**Task brief**
In the entries that follow, copy exactly each line from the first through the line with "sinceCkpt := 0, cnt".

**Data extract**

/-- FT_UNFENCE (0xF001): the engine is swept, and unfenced only if it passes (R344). -/
def execFtUnfence (c : Ctx) (press engine : Nat) (sweepOk : Bool) (s : State) : Out :=
  .next <| nirod (.ftUnfence c press engine sweepOk) c (Cmd.f 0xF001 Legal.LM) Target.none (fun s =>
    match s.presses.look press with
    | none => invalid 0 s
    | some _ =>
      if 5 ≤ engine then invalid 1 s
      else if sweepOk then
        let s := (s.sweepPass press engine).modPress press fun p => { p with fenced := p.fenced &&& ~~~(engineBit engine) }
        ok [.num 1] (s.modPress press fun p => if p.state = .offline ∧ p.canRun then { p with state := .fallow } else p)
      else ok [.num 0] (s.bump Reg.FT_CNT_SWEEP_FAIL)) s

end Sys2Proof.Machine
end

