/-! ### Flash (R64 to R81) -/

/-- R65, R70 to R80: a tray attaches with the geometry it reports; a sheaf read lands its leaves; a page goes up the retry
ladder and is recovered or lost; a program moves the map and a relocation switches it; an erasure frees its superblock; ages,
checkpoints and patrol reads are due at their times. -/
def Obligations.FlashEventsComplete : Prop :=
  (∀ (s t : State) (n lp : Nat) (g : Geometry), (s.links.findKey fun _ l => decide (l.role = .tray) && l.trayIndex == n
      && (decide (l.st = .up) || decide (l.st = .fallow))) = some lp → n < 24 → (s.tray n).state = .absent →
    geometryOk g = true → g.factoryBad = 0 → (s.tray n).sbs = [] →
    t = (s.emit (.bridge n 6 [])).modTray n (fun r => { r with
      state := .normal, lport := some lp, geom := g, goodSb := g.goodSb, reserve := g.goodSb - 119212, freeSb := g.goodSb - 2,
      ratedCycles := g.ratedCycles, spares := (List.range 64).map fun d => (d, g.sparePerDie), ckptNs := s.clk.timeNs,
      sinceCkpt := 0, cnt := [] }) →
    exec (.trayAttach n g) s = .next ((t.checkReserve n).reissue n).settle)
  ∧ (∀ (s : State) (n sh e c h : Nat) (x : Extent) (k : Chunk), s.ofSheaf sh = some (e, c, h, false) → s.extent e = some x →
    x.chunk c = some k → k.tray = n →
    exec (.pageReadResult n sh []) s = .next (((List.range 32).filter fun i => !((s.countRead sh).tray n).leafOnLadder sh i).foldl
      (fun s i => s.leafRead sh i) (s.countRead sh)))
  ∧ (∀ (s : State) (n sh p : Nat) (q : Ladder), s.ladderOf n sh p = some q → q.step < 9 →
    exec (.retryStepResult n sh p true) s = .next (s.pageGood n sh p q.step)
    ∧ exec (.retryStepResult n sh p false) s = .next ((s.modTray n fun r => { r with
        ladder := r.ladder.map fun w => if w = q then { w with step := w.step + 1 } else w }).emit
          (if q.step = 8 then .bridge n 2 [sh, p] else .bridge n 1 [sh, p, q.step + 1])))
  ∧ (∀ (s : State) (n sh p : Nat) (q : Ladder), s.ladderOf n sh p = some q → q.step = 9 →
    exec (.softReadResult n sh p true) s = .next (s.pageGood n sh p 9)
    ∧ exec (.softReadResult n sh p false) s = .next (s.pageLost n sh p))
  ∧ (∀ (s t : State) (n sh k slot : Nat), ((s.tray n).programming.any fun q => q.1 == sh) = true →
    s.nextSlot n false = (some (k, slot), t) →
    (∀ e c h m, (t.mapTo n sh k slot).ofSheaf sh = some (e, c, h, m) → exec (.pageProgramResult n sh none) s = .next
      (((t.mapTo n sh k slot).modTray n fun r => { r with programming := r.programming.filter fun q => q.1 != sh }).chunkClean e c))
    ∧ (∀ d, exec (.pageProgramResult n sh (some d)) s = .next
        (((t.bumpTray n Reg.FLASH_CNT_PROGRAM_FAILS).markRetire n k d).emit (.bridge n 3 [sh]))))
  ∧ (∀ (s t : State) (n sh sb slot why k place : Nat), ((s.tray n).relocating.find? fun q => q.1 == sh) = some (sh, sb, slot, why) →
    (s.modTray n fun r => { r with relocating := r.relocating.erase (sh, sb, slot, why) }).nextSlot n true = (some (k, place), t) →
    (t.mapEntry sh).valid = true → (t.mapEntry sh).tray = n → (t.mapEntry sh).sb = sb → (t.mapEntry sh).slot = slot →
    exec (.pageRelocateResult n sh none) s = .next
      (((t.mapTo n sh k place).bumpTray n (moveCounter why)).eraseIfEmpty n sb))
  ∧ (∀ (s t : State) (n k : Nat), ((s.tray n).sb k).moving ≠ 0 → ((s.tray n).sb k).moving < 5 → ((s.tray n).sb k).valid = [] →
    t = s.modSb n k (fun b => { b with closed := false, next := 0, erases := b.erases + 1, reads := 0, ageNs := 0, moving := 0 }) →
    exec (.blockEraseResult n k none) s = .next (((t.retireBlocks n k).checkGc n).checkWear n))
  ∧ (∀ (s t : State) (n : Nat), s.trayUp n = true → (s.tray n).state ≠ .rejected →
    t = (if 65536 ≤ (s.tray n).sinceCkpt then s else s.advanceTo ((s.tray n).ckptNs + 300000000000)) →
    exec (.checkpointDue n) s = .next ((t.modTray n fun r => { r with
      sinceCkpt := 0, ckptNs := t.clk.timeNs, ckptWhich := 1 - r.ckptWhich }).emit
        (.bridge n 3 [(s.tray n).goodSb - 2 + (s.tray n).ckptWhich])))
  ∧ (∀ (s t : State) (n d : Nat), (s.tray n).state ≠ .absent →
    t = (s.modTray n fun r => { r with tempDeciC := d, sbs := r.sbs.each fun _ b =>
      if b.valid.isEmpty then b else { b with ageNs := b.ageNs + 60000000000 * ageFactor d } }).emit (.bridge n 9 []) →
    exec (.tempReadPoll n d) s = .next ((((t.tray n).sbs.filter fun q =>
      decide (t.field Reg.FLASH_REFRESH_CFG 15 0 * 86400000000000 < q.2.ageNs) && !q.2.valid.isEmpty).map Prod.fst).foldl
        (fun s k => s.moveSb n k 2) t))
  ∧ (∀ (s : State) (n k sh : Nat) (rest : List Nat), ((s.tray n).sb k).valid = sh :: rest → s.trayUp n = true →
    exec (.patrolDue n k) s = .next (s.emit (.bridge n 0 [sh])))

/-- R70: after a program, the map points at the slot that was written, the sheaf is valid in that superblock and, when
the old slot lay in another one, no longer in the old one; no other map entry changes. R74: the superblock that a tray
opens next is a free one, none of the free ones it has used before has a lower erase count, and none with the same count
a lower number. -/
def Obligations.FlashKeepsItsRules : Prop :=
  (∀ (s : State) (t n sb slot : Nat) (m : MapEntry), t < 24 → s.fmap.look n = some m → m.tray < 24 →
    ((s.mapTo t n sb slot).mapEntry n).valid = true ∧ ((s.mapTo t n sb slot).mapEntry n).tray = t
    ∧ ((s.mapTo t n sb slot).mapEntry n).sb = sb ∧ ((s.mapTo t n sb slot).mapEntry n).slot = slot
    ∧ (((s.mapTo t n sb slot).tray t).sb sb).valid.contains n = true
    ∧ (m.valid = true → (m.tray, m.sb) ≠ (t, sb) → (((s.mapTo t n sb slot).tray m.tray).sb m.sb).valid.contains n = false)
    ∧ (∀ k, k ≠ n → (s.mapTo t n sb slot).mapEntry k = s.mapEntry k))
  ∧ (∀ (t : Tray) (n : Nat), t.pickSb = some n → (∀ p ∈ t.sbs, t.sbs.look p.1 = some p.2) →
    (t.sbs.has n = true → t.sbFree n = true)
    ∧ ∀ k b, t.sbs.look k = some b → t.sbFree k = true → (t.sb n).erases < b.erases ∨ ((t.sb n).erases = b.erases ∧ n ≤ k))

/-- FW_UPDATE_BEGIN takes a valid manifest into the inactive bank; FW_UPDATE_BLOCK stores a block; FW_UPDATE_VERIFY
answers the manifest's digest when every component is complete and matches; FW_UPDATE_ABORT erases what is staged;
FW_STATUS answers the update's state (R407 to R411). FW_ACTIVATE starts the load and enters ACTIVATING; the load that
ends well commits, one with a bad component leaves the update VERIFIED; units switch one after the other; a unit that
misses its limit, an expired confirm window and an abort start the revert; HEALTH_CONFIRM sets the confirm flag and
moves the rollback counter up to the SVN (R412 to R415). R408: the first failure of FW_UPDATE_BEGIN decides, with no
side effect; R411: in IDLE FW_UPDATE_ABORT gets ST_NOT_FOUND. -/
def Obligations.UpdatesComplete : Prop :=
  (∀ (s t : State) (c : Ctx) (m : Manifest), s.starts t c (Cmd.f 0x7001 Legal.C) Target.none →
    Manifest.wellFormed m = true → t.fw.upd = .idle → Manifest.valid m = true → t.fw.rollback ≤ m.svn →
    exec (.fwUpdateBegin c m) s = .next
      ((((t.setBank t.otherBank { manifest := some m, images := [] }).drawn).modFw fun f => { f with
          upd := .receiving, handle := t.random % 2 ^ 32, staged := none }).reply c 0x7001 St.OK [.num (t.random % 2 ^ 32)]))
  ∧ (∀ (s t : State) (c : Ctx) (h k off : Nat) (d : List Byte) (b : Bank) (m : Manifest) (x : Component),
    s.starts t c (Cmd.f 0x7002 Legal.C) Target.none → t.fw.upd = .receiving ∨ t.fw.upd = .verified → t.fw.handle = h →
    b = t.bankOf t.otherBank → b.manifest = some m → (m.comps.find? fun y => y.ctype == k) = some x → off % 64 = 0 →
    d ≠ [] → d.length ≤ 65536 → off + d.length ≤ x.size →
    ∃ im, im = putBytes ((b.images.look k).getD []) off d
      ∧ exec (.fwUpdateBlock c h k off d) s = .next
        (((t.setBank t.otherBank { b with images := b.images.put k im }).modFw fun f => { f with
          upd := .receiving, staged := none }).reply c 0x7002 St.OK [.num im.length]))
  ∧ (∀ (s t : State) (c : Ctx) (h : Nat) (m : Manifest), s.starts t c (Cmd.f 0x7003 Legal.C) Target.none →
    t.fw.upd = .receiving ∨ t.fw.upd = .verified → t.fw.handle = h → (t.bankOf t.otherBank).manifest = some m →
    (∀ x ∈ m.comps, (t.bankOf t.otherBank).complete x = true ∧ (t.bankOf t.otherBank).matchesDigest x = true) →
    exec (.fwUpdateVerify c h) s = .next
      ((t.modFw fun f => { f with upd := .verified, staged := some m.digest }).reply c 0x7003 St.OK [.digest m.digest]))
  ∧ (∀ (s t : State) (c : Ctx) (h : Nat), s.starts t c (Cmd.f 0x7006 Legal.C) Target.none →
    t.fw.upd = .receiving ∨ t.fw.upd = .verified → t.fw.handle = h →
    exec (.fwUpdateAbort c h) s = .next
      (((t.setBank t.otherBank Bank.reset).modFw fun f => { f with upd := .idle, staged := none }).reply c 0x7006 St.OK []))
  ∧ (∀ (s t : State) (c : Ctx) (h : Nat), s.starts t c (Cmd.f 0x7006 Legal.C) Target.none →
    t.fw.upd = .pendingConfirm → t.fw.handle = h →
    exec (.fwUpdateAbort c h) s = .next (t.startRevert.reply c 0x7006 St.OK []))
  ∧ (∀ (s t : State) (c : Ctx), s.starts t c (Cmd.f 0x7007 Legal.R) Target.none →
    exec (.fwStatus c) s = .next (t.reply c 0x7007 St.OK [.num t.fw.upd.code,
      .num (if t.fw.upd = .idle then 0 else t.fw.handle), .digest (t.fw.staged.getD 0), .num (t.fw.confirmBy.getD 0)]))
  ∧ (∀ (s t : State) (c : Ctx) (h : Nat), s.starts t c (Cmd.f 0x7004 Legal.CB) Target.none →
    t.fw.upd = .verified → t.fw.handle = h →
    exec (.fwActivate c h) s = .next (((t.modDev fun d => { d with resume := t.dev.state }).enter .activating).modFw fun f =>
      { f with upd := .activating, loading := true, switching := [], activator := some (c.session, c.seq) }))
  ∧ (∀ (s : State), s.fw.loading = true → s.fw.upd = .activating → exec (.shadowLoadDone none) s = .next s.commit)
  ∧ (∀ (s : State) (k : Nat), s.fw.loading = true → s.fw.upd = .activating →
    exec (.shadowLoadDone (some k)) s = .next
      (((s.modFw fun f => { f with upd := .verified, loading := false }).returnDevice).answerActivate St.DIGEST_MISMATCH
        [.detail Det.DETAIL k]))
  ∧ (∀ (s : State), s.fw.loading = true → s.fw.upd = .reverting → s.dev.resume ≠ .faulted →
    exec (.shadowLoadDone none) s = .next s.beginSwitch)
  ∧ (∀ (s : State) (u v : SwUnit) (l : List SwUnit), s.fw.switching = u :: v :: l →
    s.fw.upd = .activating ∨ s.fw.upd = .reverting →
    exec (.unitSwitchDone u) s = .next (if (s.unitLeaves u).fw.switching.isEmpty ∧ (s.unitLeaves u).fw.upd = .activating
      then (s.unitLeaves u).endActivation else s.unitLeaves u))
  ∧ (∀ (s : State) (u : SwUnit), s.fw.upd = .activating → s.fw.loading = false → u ∈ s.fw.switching →
    ∃ t, exec (.switchPhaseTimeout u) s = .next t ∧ t.fw.upd = .reverting ∧ t.fw.bank = 1 - s.fw.bank
      ∧ t.fw.loading = true ∧ t.fw.switching = [] ∧ t.fw.confirmed = true)
  ∧ (∀ (s : State) (u : SwUnit), s.fw.upd = .reverting → s.fw.switching = [u] →
    exec (.revertDone u) s = .next (s.unitLeaves u).endRevert)
  ∧ (∀ (s t : State) (c : Ctx) (n : Nat), s.starts t c (Cmd.f 0x7005 Legal.LM) Target.none →
    t.fw.upd = .pendingConfirm → n = ((t.bankOf t.activeBank).manifest.map Manifest.svn).getD 0 →
    exec (.healthConfirm c) s = .next
      (((t.modFw fun f => { f with
          confirmed := true, unconfirmedBoots := 0, rollback := max f.rollback n, upd := .idle, staged := none
          confirmBy := none }).journal 0x22 0 1 0xFF 0).reply c 0x7005 St.OK []))
  ∧ (∀ (s : State) (n : Nat), s.fw.confirmBy = some n → s.fw.upd = .pendingConfirm →
    exec .confirmWindowExpiry s = .next (s.advanceTo (n / 10000 * 10000 + 10000)).startRevert)
  ∧ (∀ (s t : State) (c : Ctx) (m : Manifest), s.starts t c (Cmd.f 0x7001 Legal.C) Target.none →
    Manifest.wellFormed m = false →
    exec (.fwUpdateBegin c m) s = .next (t.reply c 0x7001 St.INVALID_PARAM [.detail Det.FAILED_ITEM 0]))
  ∧ (∀ (s t : State) (c : Ctx) (m : Manifest), s.starts t c (Cmd.f 0x7001 Legal.C) Target.none →
    Manifest.wellFormed m = true → t.fw.upd ≠ .idle →
    exec (.fwUpdateBegin c m) s = .next (t.reply c 0x7001 St.EXTENT_BUSY []))
  ∧ (∀ (s t : State) (c : Ctx) (m : Manifest), s.starts t c (Cmd.f 0x7001 Legal.C) Target.none →
    Manifest.wellFormed m = true → t.fw.upd = .idle → Manifest.valid m = false →
    exec (.fwUpdateBegin c m) s = .next ((t.bump Reg.SE_CNT_AUTH_FAIL).reply c 0x7001 St.BAD_SIGNATURE []))
  ∧ (∀ (s t : State) (c : Ctx) (m : Manifest), s.starts t c (Cmd.f 0x7001 Legal.C) Target.none →
    Manifest.wellFormed m = true → t.fw.upd = .idle → Manifest.valid m = true → m.svn < t.fw.rollback →
    exec (.fwUpdateBegin c m) s = .next (t.reply c 0x7001 St.ROLLBACK []))
  ∧ (∀ (s t : State) (c : Ctx) (h : Nat), s.starts t c (Cmd.f 0x7006 Legal.C) Target.none → t.fw.upd = .idle →
    exec (.fwUpdateAbort c h) s = .next (t.reply c 0x7006 St.NOT_FOUND []))
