-- ==== Sys2Proof/Laws/Memory.lean ====
section
/-! SUPPORT. The laws of the pool's memory (R32): every operation keeps the canonical form, and the bytes of a run read
back. -/

namespace Sys2Proof.Machine

theorem cellsFrom_mono (m : List Host.Cell) (a b : Nat) (h : a ≤ b) (w : cellsFrom b m = true) : cellsFrom a m = true := by
  cases m with
  | nil => rfl
  | cons c m =>
    simp only [cellsFrom, Bool.and_eq_true, decide_eq_true_eq] at w ⊢
    exact ⟨⟨Nat.le_trans h w.1.1, w.1.2⟩, w.2⟩

/-- What is left of a memory from an address up is canonical from there. -/
theorem cellsFrom_dropWhile (m : List Host.Cell) (a b : Nat) (w : cellsFrom a m = true) :
    cellsFrom b (m.dropWhile fun c => decide (c.1 < b)) = true := by
  induction m generalizing a with
  | nil => rfl
  | cons c m ih =>
    obtain ⟨k, v⟩ := c
    simp only [cellsFrom, Bool.and_eq_true, decide_eq_true_eq] at w
    by_cases h : k < b
    · simp only [List.dropWhile_cons, decide_eq_true h, if_true]
      exact ih (k + 1) w.2
    · simp only [List.dropWhile_cons, h, decide_false, Bool.false_eq_true, if_false, cellsFrom, Bool.and_eq_true,
        decide_eq_true_eq]
      exact ⟨⟨Nat.le_of_not_lt h, w.1.2⟩, w.2⟩

/-- A run of cells that ends below `b`, before a memory that is canonical from `b`. -/
theorem cellsFrom_takeWhile (m l : List Host.Cell) (a b : Nat) (w : cellsFrom a m = true) (h : a ≤ b)
    (k : cellsFrom b l = true) : cellsFrom a ((m.takeWhile fun c => decide (c.1 < b)) ++ l) = true := by
  induction m generalizing a with
  | nil => exact cellsFrom_mono l a b h k
  | cons c m ih =>
    obtain ⟨i, v⟩ := c
    simp only [cellsFrom, Bool.and_eq_true, decide_eq_true_eq] at w
    by_cases g : i < b
    · simp only [List.takeWhile_cons, decide_eq_true g, if_true, List.cons_append, cellsFrom, Bool.and_eq_true,
        decide_eq_true_eq]
      exact ⟨w.1, ih (i + 1) w.2 g⟩
    · simp only [List.takeWhile_cons, g, decide_false, Bool.false_eq_true, if_false, List.nil_append]
      exact cellsFrom_mono l a b h k

/-- The cells of a run of bytes, before a memory that is canonical from the run's end. -/
theorem cellsFrom_byteCells (b : List Byte) (l : List Host.Cell) (a : Nat) (k : cellsFrom (a + b.length) l = true) :
    cellsFrom a (byteCells a b ++ l) = true := by
  induction b generalizing a with
  | nil => exact k
  | cons v t ih =>
    have h := ih (a + 1) (by simpa [Nat.add_assoc, Nat.add_comm 1] using k)
    unfold byteCells
    split
    · exact cellsFrom_mono _ a (a + 1) (Nat.le_succ a) h
    · rename_i n
      simp only [List.cons_append, cellsFrom, Bool.and_eq_true, decide_eq_true_eq]
      exact ⟨⟨Nat.le_refl a, n⟩, h⟩

/-- Writing keeps the canonical form. -/
theorem cellWrites_wf (m : List Host.Cell) (a : Nat) (b : List Byte) (w : Memory.wf m = true) :
    Memory.wf (cellWrites m a b) = true := by
  unfold Memory.wf cellWrites
  rw [List.append_assoc]
  exact cellsFrom_takeWhile m _ 0 a w (Nat.zero_le a)
    (cellsFrom_byteCells b _ a (cellsFrom_dropWhile m 0 (a + b.length) w))

theorem cellsFrom_filter (m : List Host.Cell) (f : Host.Cell → Bool) (a : Nat) (w : cellsFrom a m = true) :
    cellsFrom a (m.filter f) = true := by
  induction m generalizing a with
  | nil => rfl
  | cons c m ih =>
    obtain ⟨k, v⟩ := c
    simp only [cellsFrom, Bool.and_eq_true, decide_eq_true_eq] at w
    rw [List.filter_cons]
    split
    · simp only [cellsFrom, Bool.and_eq_true, decide_eq_true_eq]
      exact ⟨w.1, ih (k + 1) w.2⟩
    · exact cellsFrom_mono _ a (k + 1) (Nat.le_succ_of_le w.1.1) (ih (k + 1) w.2)

/-- Writing at an extent keeps the canonical form. -/
theorem State.writePool_wf (s : State) (e off : Nat) (b : List Byte) (w : Memory.wf s.pool.mem = true) :
    Memory.wf (s.writePool e off b).pool.mem = true := by
  unfold State.writePool
  split
  · exact cellWrites_wf _ _ _ w
  · exact w

/-- Dropping an extent's bytes keeps the canonical form. -/
theorem State.wipeStore_wf (s : State) (k : Nat) (w : Memory.wf s.pool.mem = true) :
    Memory.wf (s.wipeStore k).pool.mem = true :=
  cellsFrom_filter s.pool.mem _ 0 w

theorem cellsRun_nil (a n : Nat) : cellsRun [] a n = List.replicate n 0#8 := by
  induction n generalizing a with
  | zero => rfl
  | succ n ih => simp [cellsRun, ih, List.replicate_succ]

/-- Bytes above the one that is read do not bear on it. -/
theorem cellsRun_later (m : List Host.Cell) (a n : Nat) (h : ∀ c ∈ m, a < c.1) :
    cellsRun m a (n + 1) = 0 :: cellsRun m (a + 1) n := by
  cases m with
  | nil => rfl
  | cons c m =>
    obtain ⟨k, v⟩ := c
    have : k ≠ a := Nat.ne_of_gt (h (k, v) (by simp))
    simp [cellsRun, this]

theorem byteCells_above (b : List Byte) (a : Nat) : ∀ c ∈ byteCells a b, a ≤ c.1 := by
  induction b generalizing a with
  | nil => simp [byteCells]
  | cons v t ih =>
    intro c h
    unfold byteCells at h
    split at h
    · exact Nat.le_of_succ_le (ih (a + 1) c h)
    · rcases List.mem_cons.mp h with rfl | h
      · exact Nat.le_refl _
      · exact Nat.le_of_succ_le (ih (a + 1) c h)

/-- The bytes of a run read back. -/
theorem cellsRun_byteCells (b : List Byte) (a n : Nat) (h : n ≤ b.length) : cellsRun (byteCells a b) a n = b.take n := by
  induction b generalizing a n with
  | nil => simp at h; subst h; rfl
  | cons v t ih =>
    cases n with
    | zero => rfl
    | succ n =>
      have k := ih (a + 1) n (by simpa using h)
      unfold byteCells
      split
      · rename_i z
        rw [cellsRun_later _ _ _ fun c hc => byteCells_above t (a + 1) c hc, k, z, List.take_succ_cons]
      · simp [cellsRun, k]

end Sys2Proof.Machine
end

**Answer section**
/-- FT_UNFENCE (0xF001): the engine is swept, and unfenced only if it passes (R344). -/
def execFtUnfence (c : Ctx) (press engine : Nat) (sweepOk : Bool) (s : State) : Out :=
  .next <| nirod (.ftUnfence c press engine sweepOk) c (Cmd.f 0xF001 Legal.LM) Target.none (fun s =>
    match s.presses.look press with
    | none => invalid 0 s
    | some _ =>
      if 5 ≤ engine then invalid 1 s
      else if sweepOk then
        let s := (s.sweepPass press engine).modPress press fun p => { p with fenced := p.fenced &&& ~~~(engineBit engine) }
        ok [.num 1] (s.modPress press fun p => if p.state = .offline ∧ p.canRun then { p with state := .fallow } else p)
      else ok [.num 0] (s.bump Reg.FT_CNT_SWEEP_FAIL)) s

end Sys2Proof.Machine
end

/-! ### Flash (R64 to R81) -/

/-- R65, R70 to R80: a tray attaches with the geometry it reports; a sheaf read lands its leaves; a page goes up the retry
ladder and is recovered or lost; a program moves the map and a relocation switches it; an erasure frees its superblock; ages,
checkpoints and patrol reads are due at their times. -/
def Obligations.FlashEventsComplete : Prop :=
  (∀ (s t : State) (n lp : Nat) (g : Geometry), (s.links.findKey fun _ l => decide (l.role = .tray) && l.trayIndex == n
      && (decide (l.st = .up) || decide (l.st = .fallow))) = some lp → n < 24 → (s.tray n).state = .absent →
    geometryOk g = true → g.factoryBad = 0 → (s.tray n).sbs = [] →
    t = (s.emit (.bridge n 6 [])).modTray n (fun r => { r with
      state := .normal, lport := some lp, geom := g, goodSb := g.goodSb, reserve := g.goodSb - 119212, freeSb := g.goodSb - 2,
      ratedCycles := g.ratedCycles, spares := (List.range 64).map fun d => (d, g.sparePerDie), ckptNs := s.clk.timeNs,
      sinceCkpt := 0, cnt := [] }) →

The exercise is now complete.